/-- Everything on a core that waits for a refused page; once its entries have left the side log, loads that they held back go on
(R288). -/
def State.refuseCore (s : State) (core : Nat) (q : XReq) (cause : Word) : State :=
  let s := s.refuseLog core q cause
  let s := s.refuseArms core q cause
  let s := if q.write then s.releaseLogged core q.pasid q.page else s
  let s := s.refuseReplays core q cause
  let s := s.refuseConts core q cause
  let s := s.refuseDeliveries core q cause
  let s := s.refuseCopies core q cause
  let s := s.refuseStaging core q cause
  let s := s.refuseTiles core q cause
  s.refuseBramble core q cause

/-- The I/O die cannot have a page: what waits for it sees the refusal (R282, R471). -/
def State.refuseIo (s : State) (q : XReq) : State :=
  ({ s with refusals := s.refusals ++ [(q.pasid, q.page, q.write)] }).retryRecords

/-- Whether a migration asks for a page to read or to write it next: the source's, the destination's, and to read it a destination page that
the source overlaps (R212, R217). -/
def Migration.asks (m : Migration) (page : Nat) (write : Bool) : Bool :=
  if write then (m.dst + m.off) / 4096 == page
  else (m.src + m.off) / 4096 == page || (m.overlaps (m.dst + m.off) && (m.dst + m.off) / 4096 == page)

/-- Migrations and rewrites that need a page which was not granted end without a page request (R218, R308). -/
def State.refuseQuiet (s : State) (q : XReq) : State :=
  { s with
    migrations := s.migrations.map (fun (m : Migration) =>
      if m.pasid = q.pasid ∧ m.asks q.page q.write then { m with failed := true } else m)
    rewrites := s.rewrites.filter (fun j => !(q.write && (s.job j).pasid == q.pasid && (s.job j).rva / 4096 == q.page)) }

/-- The host has refused a page for good. -/
def State.refusePage (s : State) (q : XReq) (cause : Word) : State :=
  let s := s.refuseSaved q cause
  q.who.foldl (fun s u =>
    if u = ioQuiet then s.refuseQuiet q else if u = ioUnit then s.refuseIo q else s.refuseCore u q cause) s

/-! ### Completions -/

/-- Sizes of pages (R285). -/
def pageSizes : List Nat := [4096, 65536, 2097152, 1073741824]

/-- Whether a granted range is a page that holds the requested one (R285). -/
def grantFits (page base size : Nat) : Bool :=
  pageSizes.contains size && base % size == 0 && decide (base ≤ 4096 * page ∧ 4096 * page < base + size)

/-- Whether a target leaves device memory (R161). -/
def beyondDevice (t : Target) (size : Nat) : Bool :=
  match t with
  | .dpa a => decide (2 ^ 40 < a + size)
  | _ => false

/-- A granted translation fills the caches of the units that asked (R285). -/
def State.fillX (s : State) (x : Xlate) (u : Nat) : State :=
  if ioUnit ≤ u then { s with ioAtc := x :: s.ioAtc }
  else (s.modCore u (fun k => { k with tlb := (x :: k.tlb).take 512 })).modStack (stackOf u)
    (fun k => { k with tcache := (x :: k.tcache).take 32768 })

/-- A request is answered for good. -/
def State.dropX (s : State) (q : XReq) : State := { s with xreqs := s.xreqs.filter (fun x => x != q) }

/-- Changes a request. -/
def State.setX (s : State) (q : XReq) (f : XReq → XReq) : State := { s with xreqs := s.xreqs.map (fun x => if x = q then f x else x) }

/-- Page requests that are out (R287). -/
def State.pagesOut (s : State) : Nat := (s.xreqs.filter (fun q => q.phase == .paged)).length

/-- Waiting page requests go out in the order in which they came to wait, as many as the host allocates (R287, R309). -/
def State.sendQueued (s : State) : State :=
  let out := s.pageQueue.take (s.priLimit - s.pagesOut)
  { s with pageQueue := s.pageQueue.drop (s.priLimit - s.pagesOut)
           xreqs := s.xreqs.map (fun (q : XReq) => if q.phase = .queued ∧ out.contains q.key then { q with phase := .paged } else q) }

/-- No access was granted: a page request follows, or, after one, the refusal (R285 to R287). -/
def State.denied (s : State) (q : XReq) : State :=
  if q.phase = .retry then (s.dropX q).refusePage q (faultCause 0x12 3)
  else
    let s := if q.who.contains ioQuiet then s.refuseQuiet q else s
    let rest := q.who.filter (fun u => u != ioQuiet)
    if rest.isEmpty then s.dropX q
    else ({ s.setX q (fun q => { q with who := rest, phase := .queued }) with pageQueue := s.pageQueue ++ [q.key] }).sendQueued

/-- The outstanding request of an answer, in one of some phases. -/
def State.findX (s : State) (pasid page : Nat) (write : Bool) (ps : List XPhase) : Option XReq :=
  s.xreqs.find? (fun q => q.pasid == pasid && q.page == page && q.write == write && ps.contains q.phase)

/-- TRANSLATION_COMPLETION (R285 to R287). -/
def execTranslationCompletion (pasid page : Nat) (write : Bool) (answer : XAnswer) (s : State) : Host.Outcome State Fault Refusal :=
  match s.findX pasid page write [.asked, .retry] with
  | none => .next s
  | some q =>
    match answer with
    | .error => .next ((s.dropX q).refusePage q (faultCause 0x14 2))
    | .noAccess => .next (s.denied q)
    | .grant base size target r w =>
      if !grantFits page base size then .next s
      else if beyondDevice target size then .fault .noSuchDeviceAddress
      else if !(if write then w else r) then .next (s.denied q)
      else
        let x : Xlate := { pasid := pasid, base := base, size := size, target := target, r := r, w := w }
        .next (((q.who.foldl (fun s u => s.fillX x u) s).dropX q).arrive q)

/-- PAGE_RESPONSE (R287). -/
def execPageResponse (pasid page : Nat) (write : Bool) (answer : PageAnswer) (s : State) : Host.Outcome State Fault Refusal :=
  .next (match s.findX pasid page write [.paged] with
    | none => s
    | some q =>
      match answer with
      | .success => (s.setX q (fun q => { q with phase := .retry })).sendQueued
      | .invalidRequest => ((s.dropX q).refusePage q (faultCause 0x12 3)).sendQueued
      | .responseFailure => ((s.dropX q).refusePage q (faultCause 0x14 1)).sendQueued)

▬▬▬▬▬▬▬▬▬▬

Problem to work on
Starting at the line that contains "(s.setX q (fun", quote each remaining line of the entries above, unchanged.

Solution to the exercise
      | .success => (s.setX q (fun q => { q with phase := .retry })).sendQueued
      | .invalidRequest => ((s.dropX q).refusePage q (faultCause 0x12 3)).sendQueued
      | .responseFailure => ((s.dropX q).refusePage q (faultCause 0x14 1)).sendQueued)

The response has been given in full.